Cosmologists are very troubled by the fact that they can't account for (depending on whom you ask) 90% to 99% of the mass and energy of the universe. The nature of this "Dark Matter" is the most pressing problem of their field. However, biologists don't seem nearly as perturbed by the fact that the purpose of a similar fraction of the mammalian genome is completely unknown. They are so unconcerned that only a small fraction of the genome is in the genes that code for proteins that much of the non-coding region is simply called junk DNA.

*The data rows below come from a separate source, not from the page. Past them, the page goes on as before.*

-- ==== Sys2Proof/Machine/Settings.lean ====
section
/-! DEFINITION. The settings store (10 R180 to R183): the settings with their ranges and defaults, and how a
unit reads one at the moment of use. -/

namespace Sys2Proof.Machine

/-- The global settings, in the order of their identifiers 1 to 33 (10 R180). -/
inductive GlobalSetting where
  | vSet | gain | slew | startSlew | alphaMin | alphaMax
  | alphaInv | phaseRef | iLim | lockWindow | holdWindow | maxAdjust
  | holdoverMax | autoRestart | restartWindow | absOn | absOff | absShift
  | absHot | busDiffLevel | busDiffCount | busDiffAction | blindTime | blindAction
  | ltSupplyMin | liveLevel | ltResistor | ltMinResistance | ltTime | tripTimeMax
  | closeTimeMax | linkLossTime | gateTestRequired
  deriving DecidableEq, Repr

/-- The settings of a feeder, in the order of their offsets 0 to 23 (10 R180). -/
inductive FeederSetting where
  | instLevel | instCount | instAction | rorStart | rorCont | rorDelta
  | rorMinLen | rorMaxLen | rorAction | closeBlank | thermalShift | thermalWarn
  | thermalTrip | thermalReset | thermalAction | recloseMax | deadTime1 | deadTime2
  | deadTime3 | reclaimTime | followWait | link | index | role
  deriving DecidableEq, Repr

/-- The place of a global setting: its identifier less one. -/
def GlobalSetting.idx : GlobalSetting → Fin 33
  | .vSet => 0
  | .gain => 1
  | .slew => 2
  | .startSlew => 3
  | .alphaMin => 4
  | .alphaMax => 5
  | .alphaInv => 6
  | .phaseRef => 7
  | .iLim => 8
  | .lockWindow => 9
  | .holdWindow => 10
  | .maxAdjust => 11
  | .holdoverMax => 12
  | .autoRestart => 13
  | .restartWindow => 14
  | .absOn => 15
  | .absOff => 16
  | .absShift => 17
  | .absHot => 18
  | .busDiffLevel => 19
  | .busDiffCount => 20
  | .busDiffAction => 21
  | .blindTime => 22
  | .blindAction => 23
  | .ltSupplyMin => 24
  | .liveLevel => 25
  | .ltResistor => 26
  | .ltMinResistance => 27
  | .ltTime => 28
  | .tripTimeMax => 29
  | .closeTimeMax => 30
  | .linkLossTime => 31
  | .gateTestRequired => 32

/-- The offset of a feeder setting. -/
def FeederSetting.idx : FeederSetting → Fin 24
  | .instLevel => 0
  | .instCount => 1
  | .instAction => 2
  | .rorStart => 3
  | .rorCont => 4
  | .rorDelta => 5
  | .rorMinLen => 6
  | .rorMaxLen => 7
  | .rorAction => 8
  | .closeBlank => 9
  | .thermalShift => 10
  | .thermalWarn => 11
  | .thermalTrip => 12
  | .thermalReset => 13
  | .thermalAction => 14
  | .recloseMax => 15
  | .deadTime1 => 16
  | .deadTime2 => 17
  | .deadTime3 => 18
  | .reclaimTime => 19
  | .followWait => 20
  | .link => 21
  | .index => 22
  | .role => 23

/-- Range, default, and whether the setting is enumerated (10 R180, R181 step 2). -/
structure SettingRow where
  lo : Int
  hi : Int
  dflt : Int
  enumerated : Bool
  deriving DecidableEq, Repr

/-- The table of the global settings (10 R180), part 1. -/
def globalRowsPart1 : List SettingRow :=
  [ ⟨600, 900, 825, false⟩  -- V_set
  , ⟨0, 255, 8, false⟩  -- K
  , ⟨1, 200, 20, false⟩  -- S
  , ⟨1, 50, 5, false⟩  -- start_slew
  , ⟨50, 600, 100, false⟩  -- α_min
  , ⟨50, 1200, 900, false⟩  -- α_max
  , ⟨900, 1650, 1500, false⟩  -- α_inv
  , ⟨0, 3599, 0, false⟩  -- phase_ref
  , ⟨1000, 20000, 12000, false⟩  -- I_lim
  , ⟨10, 5000, 400, false⟩  -- lock_window
  , ⟨10, 20000, 2000, false⟩  -- hold_window
  , ⟨1, 2000, 250, false⟩  -- max_adjust
  ]

/-- The table of the global settings (10 R180), part 2. -/
def globalRowsPart2 : List SettingRow :=
  [ ⟨0, 10, 3, false⟩  -- holdover_max
  , ⟨0, 1, 1, false⟩  -- auto_restart
  , ⟨100, 10000, 2000, false⟩  -- restart_window
  , ⟨800, 1000, 900, false⟩  -- abs_on
  , ⟨700, 995, 880, false⟩  -- abs_off
  , ⟨8, 24, 18, false⟩  -- abs_shift
  , ⟨1000, 250000, 100000, false⟩  -- abs_hot
  , ⟨500, 20000, 3000, false⟩  -- bus_diff_level
  , ⟨1, 20, 5, false⟩  -- bus_diff_count
  , ⟨0, 2, 0, true⟩  -- bus_diff_action
  , ⟨2, 500, 20, false⟩  -- blind_time
  , ⟨0, 1, 0, true⟩  -- blind_action
  ]

/-- The table of the global settings (10 R180), part 3. -/
def globalRowsPart3 : List SettingRow :=
  [ ⟨300, 900, 500, false⟩  -- lt_supply_min
  , ⟨100, 900, 400, false⟩  -- live_level
  , ⟨100, 5000, 1200, false⟩  -- lt_resistor
  , ⟨5, 1000, 50, false⟩  -- lt_min_resistance
  , ⟨50, 2000, 200, false⟩  -- lt_time
  , ⟨20, 500, 80, false⟩  -- trip_time_max
  , ⟨50, 1000, 150, false⟩  -- close_time_max
  , ⟨15, 500, 35, false⟩  -- link_loss_time
  , ⟨0, 1, 0, false⟩  -- gate_test_required
  ]

/-- The table of the global settings (10 R180). -/
def globalRows : List SettingRow := globalRowsPart1 ++ globalRowsPart2 ++ globalRowsPart3

/-- The table of the feeder settings (10 R180), part 1. -/
def feederRowsPart1 : List SettingRow :=
  [ ⟨1000, 20000, 9000, false⟩  -- inst_level
  , ⟨1, 4, 2, false⟩  -- inst_count
  , ⟨0, 2, 0, true⟩  -- inst_action
  , ⟨5, 2000, 60, false⟩  -- ror_start
  , ⟨1, 2000, 20, false⟩  -- ror_cont
  , ⟨200, 20000, 2500, false⟩  -- ror_delta
  , ⟨1, 100, 10, false⟩  -- ror_min_len
  , ⟨1, 2000, 250, false⟩  -- ror_max_len
  , ⟨0, 2, 0, true⟩  -- ror_action
  , ⟨0, 2000, 500, false⟩  -- close_blank
  , ⟨8, 24, 20, false⟩  -- thermal_shift
  , ⟨0, 250000, 32000, false⟩  -- thermal_warn
  ]

/-- The table of the feeder settings (10 R180), part 2. -/
def feederRowsPart2 : List SettingRow :=
  [ ⟨0, 250000, 39000, false⟩  -- thermal_trip
  , ⟨0, 250000, 20000, false⟩  -- thermal_reset
  , ⟨0, 2, 0, true⟩  -- thermal_action
  , ⟨0, 3, 2, false⟩  -- reclose_max
  , ⟨100, 60000, 500, false⟩  -- dead_time_1
  , ⟨100, 60000, 5000, false⟩  -- dead_time_2
  , ⟨100, 60000, 15000, false⟩  -- dead_time_3
  , ⟨1, 300, 30, false⟩  -- reclaim_time
  , ⟨1, 300, 60, false⟩  -- follow_wait
  , ⟨0, 2, 0, true⟩  -- link
  , ⟨0, 3, 0, false⟩  -- index
  , ⟨0, 1, 0, true⟩  -- role
  ]

/-- The table of the feeder settings (10 R180). -/
def feederRows : List SettingRow := feederRowsPart1 ++ feederRowsPart2

/-- The settings store (10, 10.4). -/
structure Settings where
  glob : Vector Int 33
  feeder : Vector (Vector Int 24) 6
  deriving DecidableEq, Repr

/-- What an identifier names (10 R180). -/
inductive SettingName where
  | glob (i : Fin 33)
  | feeder (f : Feeder) (i : Fin 24)
  deriving DecidableEq, Repr

/-- The setting that an identifier names: 1 to 33 global, 64 + 32 × (f − 1) + offset for feeder f; "Identifiers 0,
34 to 63 and above 247, and offsets 24 to 31 within each feeder's block, name no setting" (10 R180). -/
def settingNamed (id : Nat) : Option SettingName :=
  if h : 1 ≤ id ∧ id ≤ 33 then some (.glob ⟨id - 1, by omega⟩)
  else if h : 64 ≤ id ∧ (id - 64) / 32 < 6 ∧ (id - 64) % 32 < 24 then
    some (.feeder ⟨(id - 64) / 32, h.2.1⟩ ⟨(id - 64) % 32, h.2.2⟩)
  else none

/-- The row of the tables for a setting. -/
def settingRow : SettingName → SettingRow
  | .glob i => globalRows.getD i ⟨0, 0, 0, false⟩
  | .feeder _ i => feederRows.getD i ⟨0, 0, 0, false⟩

/-- Every setting at its default (10 R184). -/
def Settings.defaults : Settings where
  glob := Vector.ofFn fun i => (settingRow (.glob i)).dflt
  feeder := Vector.replicate 6 (Vector.ofFn fun i => (settingRow (.feeder 0 i)).dflt)

/-- The present value of a setting. -/
def Settings.value (st : Settings) : SettingName → Int
  | .glob i => st.glob[i]
  | .feeder f i => st.feeder[f][i]

/-- The store with one setting at a new value. -/
def Settings.write (st : Settings) (n : SettingName) (v : Int) : Settings :=
  match n with
  | .glob i => { st with glob := st.glob.set i v }
  | .feeder f i => { st with feeder := st.feeder.set f (st.feeder[f].set i v) }

/-- A global setting at the moment of use. -/
def Settings.g (st : Settings) (n : GlobalSetting) : Int := st.value (.glob n.idx)

/-- A feeder's setting at the moment of use. -/
def Settings.f (st : Settings) (f : Feeder) (n : FeederSetting) : Int := st.value (.feeder f n.idx)

/-- What an action setting asks for (10 R180: TRIP 0, ALARM 1, OFF 2). -/
inductive Action where
  | trip | alarm | off
  deriving DecidableEq, Repr

/-- The action a code names. -/
def actionOf (v : Int) : Action := if v = 0 then .trip else if v = 1 then .alarm else .off

/-! The reconciled values: "Primed names" (00), formed where they are used. -/

/-- α_max′ = max(α_max, α_min) (03 R42). -/
def Settings.alphaMax' (st : Settings) : Int := max (st.g .alphaMax) (st.g .alphaMin)

/-- α_inv′ = max(α_inv, α_max′) (03 R42). -/
def Settings.alphaInv' (st : Settings) : Int := max (st.g .alphaInv) st.alphaMax'

/-- hold′ = max(hold_window, lock_window) (02 R17). -/
def Settings.hold' (st : Settings) : Int := max (st.g .holdWindow) (st.g .lockWindow)

/-- abs_off′ = min(abs_off, abs_on − 5) (03 R49). -/
def Settings.absOff' (st : Settings) : Int := min (st.g .absOff) (st.g .absOn - 5)

/-- cont′ = min(ror_cont, ror_start) (04, 4.1). -/
def Settings.cont' (st : Settings) (f : Feeder) : Int := min (st.f f .rorCont) (st.f f .rorStart)

/-- max′ = max(ror_max_len, ror_min_len) (04, 4.1). -/
def Settings.max' (st : Settings) (f : Feeder) : Int := max (st.f f .rorMaxLen) (st.f f .rorMinLen)

/-- reset′ = min(thermal_reset, thermal_trip) (04, 4.1). -/
def Settings.reset' (st : Settings) (f : Feeder) : Int := min (st.f f .thermalReset) (st.f f .thermalTrip)

/-! The coordination map (08, 8.5). -/

/-- The place of a mapped feeder in the effective coordination map (08 R144). -/
structure Mapping where
  link : Link
  index : Index
  role : Role
  deriving DecidableEq, Repr

/-- All feeders, lowest first. -/
def feeders : List Feeder := [0, 1, 2, 3, 4, 5]

/-- The link, index and role that a feeder's settings name; none where its link is NONE (08 R144). -/
def Settings.names (st : Settings) (f : Feeder) : Option Mapping :=
  let role := if st.f f .role = 1 then Role.follow else Role.lead
  let index := Fin.ofNat 4 (st.f f .index).toNat
  if st.f f .link = 1 then some ⟨.u, index, role⟩
  else if st.f f .link = 2 then some ⟨.d, index, role⟩
  else none

/-- The same link and index (08 R144). -/
def Mapping.samePair (a b : Mapping) : Bool := a.link = b.link && a.index = b.index

/-- The effective coordination map: "the lowest-numbered feeder that names it is mapped to it with its own role. Every
other feeder that names the same pair is unmapped" (08 R144). -/
def Settings.mapping (st : Settings) (f : Feeder) : Option Mapping :=
  match st.names f with
  | none => none
  | some m =>
    if feeders.any fun g => g < f && ((st.names g).any m.samePair) then none else some m

/-- A map loss: forming the map leaves a feeder unmapped that names a link (08 R144). -/
def Settings.mapLoss (st : Settings) : Bool :=
  feeders.any fun f => (st.names f).isSome && (st.mapping f).isNone

end Sys2Proof.Machine
end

It has always perplexed me why most of our DNA would be junk. I can't believe that 90% of the DNA has no use whatsoever. It would seem much more likely that this so-called junk DNA is necessary for genetic regulation. After all, the main reason I am different from another person is not in the differences in the proteins I carry but in how and when they are expressed. Darwin himself recognized that much of the variation in nature must be due to regulation.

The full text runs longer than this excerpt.